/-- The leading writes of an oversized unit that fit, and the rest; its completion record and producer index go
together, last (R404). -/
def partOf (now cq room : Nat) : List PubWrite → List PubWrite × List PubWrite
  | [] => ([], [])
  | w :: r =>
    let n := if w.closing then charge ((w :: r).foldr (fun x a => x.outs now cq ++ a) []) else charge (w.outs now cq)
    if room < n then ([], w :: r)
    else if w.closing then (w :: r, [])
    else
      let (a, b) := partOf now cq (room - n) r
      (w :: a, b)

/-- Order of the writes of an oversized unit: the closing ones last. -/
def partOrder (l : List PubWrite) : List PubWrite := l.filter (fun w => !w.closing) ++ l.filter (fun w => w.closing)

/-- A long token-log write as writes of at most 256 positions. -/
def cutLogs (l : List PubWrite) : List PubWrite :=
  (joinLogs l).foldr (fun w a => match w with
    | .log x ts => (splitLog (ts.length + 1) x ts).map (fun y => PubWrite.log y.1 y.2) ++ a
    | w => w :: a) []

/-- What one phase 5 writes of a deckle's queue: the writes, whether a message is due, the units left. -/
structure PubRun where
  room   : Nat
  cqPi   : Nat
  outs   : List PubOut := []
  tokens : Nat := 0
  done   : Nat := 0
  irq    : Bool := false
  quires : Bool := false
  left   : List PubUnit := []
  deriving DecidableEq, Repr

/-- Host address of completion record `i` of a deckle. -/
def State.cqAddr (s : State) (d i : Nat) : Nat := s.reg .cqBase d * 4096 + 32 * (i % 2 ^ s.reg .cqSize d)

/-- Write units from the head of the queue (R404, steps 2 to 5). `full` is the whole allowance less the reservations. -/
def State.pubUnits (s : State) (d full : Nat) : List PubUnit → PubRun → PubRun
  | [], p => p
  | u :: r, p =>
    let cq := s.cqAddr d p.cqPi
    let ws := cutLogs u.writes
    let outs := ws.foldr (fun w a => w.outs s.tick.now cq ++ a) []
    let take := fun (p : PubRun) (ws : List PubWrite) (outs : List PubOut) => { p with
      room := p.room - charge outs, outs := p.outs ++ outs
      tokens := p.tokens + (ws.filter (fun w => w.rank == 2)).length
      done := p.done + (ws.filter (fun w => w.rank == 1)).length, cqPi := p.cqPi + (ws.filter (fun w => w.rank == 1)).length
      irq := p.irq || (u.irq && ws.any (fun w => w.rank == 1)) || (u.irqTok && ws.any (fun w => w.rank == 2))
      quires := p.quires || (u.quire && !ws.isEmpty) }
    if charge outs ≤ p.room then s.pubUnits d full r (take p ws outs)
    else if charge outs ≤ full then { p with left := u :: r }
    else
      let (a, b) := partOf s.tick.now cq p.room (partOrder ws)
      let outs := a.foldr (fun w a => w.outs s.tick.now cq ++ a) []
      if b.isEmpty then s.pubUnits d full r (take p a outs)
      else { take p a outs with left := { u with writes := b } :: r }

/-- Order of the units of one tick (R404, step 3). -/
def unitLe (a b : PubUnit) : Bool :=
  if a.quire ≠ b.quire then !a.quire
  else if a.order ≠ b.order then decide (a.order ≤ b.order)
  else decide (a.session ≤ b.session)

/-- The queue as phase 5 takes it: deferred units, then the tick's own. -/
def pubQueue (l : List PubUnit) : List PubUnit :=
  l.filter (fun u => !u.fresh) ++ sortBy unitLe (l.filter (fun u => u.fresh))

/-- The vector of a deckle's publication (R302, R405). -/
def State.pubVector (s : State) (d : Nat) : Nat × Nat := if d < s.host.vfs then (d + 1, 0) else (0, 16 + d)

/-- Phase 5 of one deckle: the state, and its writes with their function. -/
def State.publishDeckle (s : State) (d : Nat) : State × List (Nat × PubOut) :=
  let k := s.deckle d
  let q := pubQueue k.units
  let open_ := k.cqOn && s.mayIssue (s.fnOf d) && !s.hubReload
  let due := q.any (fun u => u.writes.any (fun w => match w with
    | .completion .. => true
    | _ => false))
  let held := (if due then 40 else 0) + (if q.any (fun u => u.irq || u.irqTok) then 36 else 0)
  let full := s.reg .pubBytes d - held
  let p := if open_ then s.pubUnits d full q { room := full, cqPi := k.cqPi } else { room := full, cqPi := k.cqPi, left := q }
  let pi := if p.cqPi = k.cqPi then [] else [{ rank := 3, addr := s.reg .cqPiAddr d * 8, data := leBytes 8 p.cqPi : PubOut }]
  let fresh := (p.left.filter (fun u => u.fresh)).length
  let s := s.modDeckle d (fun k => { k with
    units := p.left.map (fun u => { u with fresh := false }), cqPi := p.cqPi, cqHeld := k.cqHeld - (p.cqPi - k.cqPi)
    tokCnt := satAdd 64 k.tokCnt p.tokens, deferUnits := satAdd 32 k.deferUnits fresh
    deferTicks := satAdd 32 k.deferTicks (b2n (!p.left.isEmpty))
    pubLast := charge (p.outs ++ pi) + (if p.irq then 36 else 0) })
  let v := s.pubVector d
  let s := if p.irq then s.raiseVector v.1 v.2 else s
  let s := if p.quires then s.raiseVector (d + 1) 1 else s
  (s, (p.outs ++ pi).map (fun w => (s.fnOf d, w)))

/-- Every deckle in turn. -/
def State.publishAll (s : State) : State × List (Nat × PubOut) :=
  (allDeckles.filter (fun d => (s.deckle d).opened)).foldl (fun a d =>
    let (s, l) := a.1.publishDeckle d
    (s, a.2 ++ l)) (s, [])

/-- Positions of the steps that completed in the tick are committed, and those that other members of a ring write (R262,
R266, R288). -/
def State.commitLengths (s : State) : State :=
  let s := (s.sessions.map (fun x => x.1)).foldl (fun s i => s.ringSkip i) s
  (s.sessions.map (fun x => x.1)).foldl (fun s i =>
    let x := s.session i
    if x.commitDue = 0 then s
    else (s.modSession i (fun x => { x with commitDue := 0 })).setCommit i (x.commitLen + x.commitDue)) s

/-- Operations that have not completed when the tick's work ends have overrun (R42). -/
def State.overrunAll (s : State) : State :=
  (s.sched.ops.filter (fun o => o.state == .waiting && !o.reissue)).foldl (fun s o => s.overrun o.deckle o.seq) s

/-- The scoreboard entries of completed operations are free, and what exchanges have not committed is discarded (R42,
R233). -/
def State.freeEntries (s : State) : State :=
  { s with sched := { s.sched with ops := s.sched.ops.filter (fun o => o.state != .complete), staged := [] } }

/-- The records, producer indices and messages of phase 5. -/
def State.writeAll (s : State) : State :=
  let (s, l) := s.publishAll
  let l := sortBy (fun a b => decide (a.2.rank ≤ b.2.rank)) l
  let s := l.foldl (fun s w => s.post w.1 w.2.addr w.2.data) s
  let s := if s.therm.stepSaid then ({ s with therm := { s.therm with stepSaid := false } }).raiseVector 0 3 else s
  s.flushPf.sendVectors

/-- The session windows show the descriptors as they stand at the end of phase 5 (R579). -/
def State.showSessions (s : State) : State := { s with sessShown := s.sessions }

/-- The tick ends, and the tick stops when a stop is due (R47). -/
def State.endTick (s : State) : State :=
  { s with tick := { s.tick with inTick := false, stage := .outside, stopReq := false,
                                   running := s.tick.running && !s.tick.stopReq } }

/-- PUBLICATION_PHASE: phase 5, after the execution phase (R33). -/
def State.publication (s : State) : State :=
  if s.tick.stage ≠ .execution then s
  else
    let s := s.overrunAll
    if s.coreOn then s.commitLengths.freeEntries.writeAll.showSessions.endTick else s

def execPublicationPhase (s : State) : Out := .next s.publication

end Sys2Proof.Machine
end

==

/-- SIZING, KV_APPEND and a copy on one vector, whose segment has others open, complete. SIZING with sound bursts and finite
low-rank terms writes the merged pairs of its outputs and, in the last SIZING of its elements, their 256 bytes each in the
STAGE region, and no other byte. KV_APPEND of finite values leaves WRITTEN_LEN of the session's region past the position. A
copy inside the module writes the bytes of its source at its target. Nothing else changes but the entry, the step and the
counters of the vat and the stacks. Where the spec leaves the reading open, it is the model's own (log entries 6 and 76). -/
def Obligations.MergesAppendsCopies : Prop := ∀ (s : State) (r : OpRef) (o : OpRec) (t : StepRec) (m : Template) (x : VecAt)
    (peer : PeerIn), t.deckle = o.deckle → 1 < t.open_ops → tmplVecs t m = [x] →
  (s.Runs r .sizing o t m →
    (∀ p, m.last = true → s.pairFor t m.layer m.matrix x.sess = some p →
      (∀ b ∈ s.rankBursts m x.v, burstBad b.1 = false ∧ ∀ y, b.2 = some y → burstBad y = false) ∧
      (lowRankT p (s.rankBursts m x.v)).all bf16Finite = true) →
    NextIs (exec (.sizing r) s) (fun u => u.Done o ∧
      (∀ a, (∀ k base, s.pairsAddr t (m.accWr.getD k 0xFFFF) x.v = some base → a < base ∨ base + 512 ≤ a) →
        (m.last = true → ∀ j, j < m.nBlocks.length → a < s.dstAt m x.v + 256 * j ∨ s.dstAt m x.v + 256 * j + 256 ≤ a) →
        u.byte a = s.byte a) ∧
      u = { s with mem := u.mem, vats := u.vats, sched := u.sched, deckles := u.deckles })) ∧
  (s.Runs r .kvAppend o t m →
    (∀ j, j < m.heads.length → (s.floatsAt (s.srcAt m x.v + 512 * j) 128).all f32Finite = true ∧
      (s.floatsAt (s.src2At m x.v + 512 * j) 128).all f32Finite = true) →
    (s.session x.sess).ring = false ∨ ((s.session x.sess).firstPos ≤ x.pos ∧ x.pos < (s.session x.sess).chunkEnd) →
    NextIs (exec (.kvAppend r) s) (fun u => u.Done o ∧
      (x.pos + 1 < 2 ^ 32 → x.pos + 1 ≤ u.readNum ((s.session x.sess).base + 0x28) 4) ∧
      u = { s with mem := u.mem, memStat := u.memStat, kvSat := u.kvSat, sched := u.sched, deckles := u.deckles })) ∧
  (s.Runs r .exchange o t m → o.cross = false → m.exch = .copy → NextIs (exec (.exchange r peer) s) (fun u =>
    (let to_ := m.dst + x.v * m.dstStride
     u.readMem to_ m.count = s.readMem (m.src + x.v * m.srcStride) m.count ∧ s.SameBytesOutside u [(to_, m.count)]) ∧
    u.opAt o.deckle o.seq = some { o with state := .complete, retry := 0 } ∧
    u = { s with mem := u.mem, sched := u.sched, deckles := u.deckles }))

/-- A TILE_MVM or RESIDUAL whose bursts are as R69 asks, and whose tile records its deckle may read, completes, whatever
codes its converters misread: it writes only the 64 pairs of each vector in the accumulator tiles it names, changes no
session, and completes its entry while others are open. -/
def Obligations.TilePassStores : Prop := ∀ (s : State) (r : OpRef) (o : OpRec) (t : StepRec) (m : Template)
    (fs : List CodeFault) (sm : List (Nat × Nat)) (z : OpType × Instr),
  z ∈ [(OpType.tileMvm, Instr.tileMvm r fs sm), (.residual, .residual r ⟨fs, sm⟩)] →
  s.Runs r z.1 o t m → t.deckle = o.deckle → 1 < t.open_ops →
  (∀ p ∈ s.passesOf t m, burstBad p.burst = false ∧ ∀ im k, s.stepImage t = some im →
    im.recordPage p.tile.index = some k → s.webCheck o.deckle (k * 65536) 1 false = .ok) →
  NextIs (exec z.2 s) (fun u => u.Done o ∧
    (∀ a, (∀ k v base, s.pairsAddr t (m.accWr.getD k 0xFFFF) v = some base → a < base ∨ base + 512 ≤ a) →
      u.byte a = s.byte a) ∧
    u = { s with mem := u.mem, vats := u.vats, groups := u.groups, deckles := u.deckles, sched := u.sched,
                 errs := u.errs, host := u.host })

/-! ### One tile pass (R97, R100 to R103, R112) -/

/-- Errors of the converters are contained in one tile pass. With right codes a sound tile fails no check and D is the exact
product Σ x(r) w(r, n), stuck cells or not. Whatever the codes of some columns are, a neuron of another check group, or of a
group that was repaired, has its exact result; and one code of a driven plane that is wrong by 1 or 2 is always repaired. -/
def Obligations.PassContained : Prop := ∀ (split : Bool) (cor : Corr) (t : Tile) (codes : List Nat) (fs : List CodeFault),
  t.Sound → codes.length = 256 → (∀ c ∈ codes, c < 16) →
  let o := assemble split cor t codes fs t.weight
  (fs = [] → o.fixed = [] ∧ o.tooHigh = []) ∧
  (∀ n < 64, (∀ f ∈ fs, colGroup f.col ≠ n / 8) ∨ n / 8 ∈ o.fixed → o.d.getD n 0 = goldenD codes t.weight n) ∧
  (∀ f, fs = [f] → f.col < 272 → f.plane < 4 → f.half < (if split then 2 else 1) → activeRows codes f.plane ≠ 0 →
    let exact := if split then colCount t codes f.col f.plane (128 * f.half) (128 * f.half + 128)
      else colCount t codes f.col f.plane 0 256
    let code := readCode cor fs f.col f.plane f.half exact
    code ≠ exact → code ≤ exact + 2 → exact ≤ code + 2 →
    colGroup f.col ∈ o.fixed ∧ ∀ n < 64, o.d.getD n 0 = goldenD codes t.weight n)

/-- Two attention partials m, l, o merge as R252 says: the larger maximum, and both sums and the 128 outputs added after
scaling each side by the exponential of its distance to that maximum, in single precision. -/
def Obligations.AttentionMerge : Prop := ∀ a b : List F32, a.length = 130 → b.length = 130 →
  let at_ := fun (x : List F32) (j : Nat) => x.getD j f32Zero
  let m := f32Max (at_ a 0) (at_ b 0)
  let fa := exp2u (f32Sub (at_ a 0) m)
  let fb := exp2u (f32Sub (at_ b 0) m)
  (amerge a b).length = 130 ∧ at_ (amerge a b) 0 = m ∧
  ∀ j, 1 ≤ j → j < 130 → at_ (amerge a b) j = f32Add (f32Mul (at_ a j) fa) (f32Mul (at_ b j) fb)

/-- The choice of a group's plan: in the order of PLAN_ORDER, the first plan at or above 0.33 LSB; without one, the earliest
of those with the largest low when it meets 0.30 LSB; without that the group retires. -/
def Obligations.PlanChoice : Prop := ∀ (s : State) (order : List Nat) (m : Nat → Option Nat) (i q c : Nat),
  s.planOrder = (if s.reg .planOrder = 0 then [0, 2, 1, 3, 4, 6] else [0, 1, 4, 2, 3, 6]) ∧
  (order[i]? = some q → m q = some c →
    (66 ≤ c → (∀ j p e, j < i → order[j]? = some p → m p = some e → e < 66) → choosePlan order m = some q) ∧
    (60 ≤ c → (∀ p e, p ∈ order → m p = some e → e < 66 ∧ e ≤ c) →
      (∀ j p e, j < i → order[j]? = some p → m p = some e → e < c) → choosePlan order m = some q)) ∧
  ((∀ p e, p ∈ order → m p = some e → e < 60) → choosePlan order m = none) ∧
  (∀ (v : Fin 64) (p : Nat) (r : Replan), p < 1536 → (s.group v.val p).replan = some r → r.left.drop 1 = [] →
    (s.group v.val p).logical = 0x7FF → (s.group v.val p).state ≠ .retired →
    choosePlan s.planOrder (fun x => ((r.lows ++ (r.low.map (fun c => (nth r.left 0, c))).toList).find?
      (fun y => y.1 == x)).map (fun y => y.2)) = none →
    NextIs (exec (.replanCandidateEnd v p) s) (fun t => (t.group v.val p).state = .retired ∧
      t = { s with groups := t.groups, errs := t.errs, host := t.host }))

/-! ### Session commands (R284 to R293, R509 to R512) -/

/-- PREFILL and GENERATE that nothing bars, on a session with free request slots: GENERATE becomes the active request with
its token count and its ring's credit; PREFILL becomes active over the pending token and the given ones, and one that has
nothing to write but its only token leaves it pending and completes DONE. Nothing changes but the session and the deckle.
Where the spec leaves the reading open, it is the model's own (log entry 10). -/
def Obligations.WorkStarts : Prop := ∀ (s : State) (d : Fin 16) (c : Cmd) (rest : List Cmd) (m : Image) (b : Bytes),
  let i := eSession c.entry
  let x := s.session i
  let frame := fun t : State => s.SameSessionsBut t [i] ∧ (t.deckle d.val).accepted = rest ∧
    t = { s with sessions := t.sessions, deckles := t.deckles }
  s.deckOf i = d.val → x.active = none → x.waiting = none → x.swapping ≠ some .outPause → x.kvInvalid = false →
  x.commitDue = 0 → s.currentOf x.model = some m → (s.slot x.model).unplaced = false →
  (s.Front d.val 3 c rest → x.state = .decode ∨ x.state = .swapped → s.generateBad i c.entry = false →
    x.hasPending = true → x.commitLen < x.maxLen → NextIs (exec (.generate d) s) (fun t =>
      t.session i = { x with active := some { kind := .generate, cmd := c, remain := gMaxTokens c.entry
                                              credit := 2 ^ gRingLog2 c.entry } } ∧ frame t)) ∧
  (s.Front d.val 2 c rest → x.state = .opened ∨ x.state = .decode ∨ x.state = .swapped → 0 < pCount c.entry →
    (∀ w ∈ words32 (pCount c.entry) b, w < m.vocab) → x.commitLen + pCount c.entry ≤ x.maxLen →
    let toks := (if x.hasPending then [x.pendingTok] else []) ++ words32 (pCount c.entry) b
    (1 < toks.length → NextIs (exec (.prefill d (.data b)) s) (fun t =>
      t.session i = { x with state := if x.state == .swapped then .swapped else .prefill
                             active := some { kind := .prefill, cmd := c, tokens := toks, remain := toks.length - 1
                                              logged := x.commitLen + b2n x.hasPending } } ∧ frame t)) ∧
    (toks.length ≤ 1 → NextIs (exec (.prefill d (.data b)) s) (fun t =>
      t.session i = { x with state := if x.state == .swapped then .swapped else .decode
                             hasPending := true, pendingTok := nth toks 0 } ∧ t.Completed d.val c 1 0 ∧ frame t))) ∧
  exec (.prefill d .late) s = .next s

EXERCISE REQUIREMENTS → Repeat word for word the lines above that run from the line containing "producer index go" through the line containing "the reservations. -/", both ends included, and nothing else.

RESPONSE TO THIS EXERCISE →
/-- The leading writes of an oversized unit that fit, and the rest; its completion record and producer index go
together, last (R404). -/
def partOf (now cq room : Nat) : List PubWrite → List PubWrite × List PubWrite
  | [] => ([], [])
  | w :: r =>
    let n := if w.closing then charge ((w :: r).foldr (fun x a => x.outs now cq ++ a) []) else charge (w.outs now cq)
    if room < n then ([], w :: r)
    else if w.closing then (w :: r, [])
    else
      let (a, b) := partOf now cq (room - n) r
      (w :: a, b)

/-- Order of the writes of an oversized unit: the closing ones last. -/
def partOrder (l : List PubWrite) : List PubWrite := l.filter (fun w => !w.closing) ++ l.filter (fun w => w.closing)

/-- A long token-log write as writes of at most 256 positions. -/
def cutLogs (l : List PubWrite) : List PubWrite :=
  (joinLogs l).foldr (fun w a => match w with
    | .log x ts => (splitLog (ts.length + 1) x ts).map (fun y => PubWrite.log y.1 y.2) ++ a
    | w => w :: a) []

/-- What one phase 5 writes of a deckle's queue: the writes, whether a message is due, the units left. -/
structure PubRun where
  room   : Nat
  cqPi   : Nat
  outs   : List PubOut := []
  tokens : Nat := 0
  done   : Nat := 0
  irq    : Bool := false
  quires : Bool := false
  left   : List PubUnit := []
  deriving DecidableEq, Repr

/-- Host address of completion record `i` of a deckle. -/
def State.cqAddr (s : State) (d i : Nat) : Nat := s.reg .cqBase d * 4096 + 32 * (i % 2 ^ s.reg .cqSize d)

/-- Write units from the head of the queue (R404, steps 2 to 5). `full` is the whole allowance less the reservations. -/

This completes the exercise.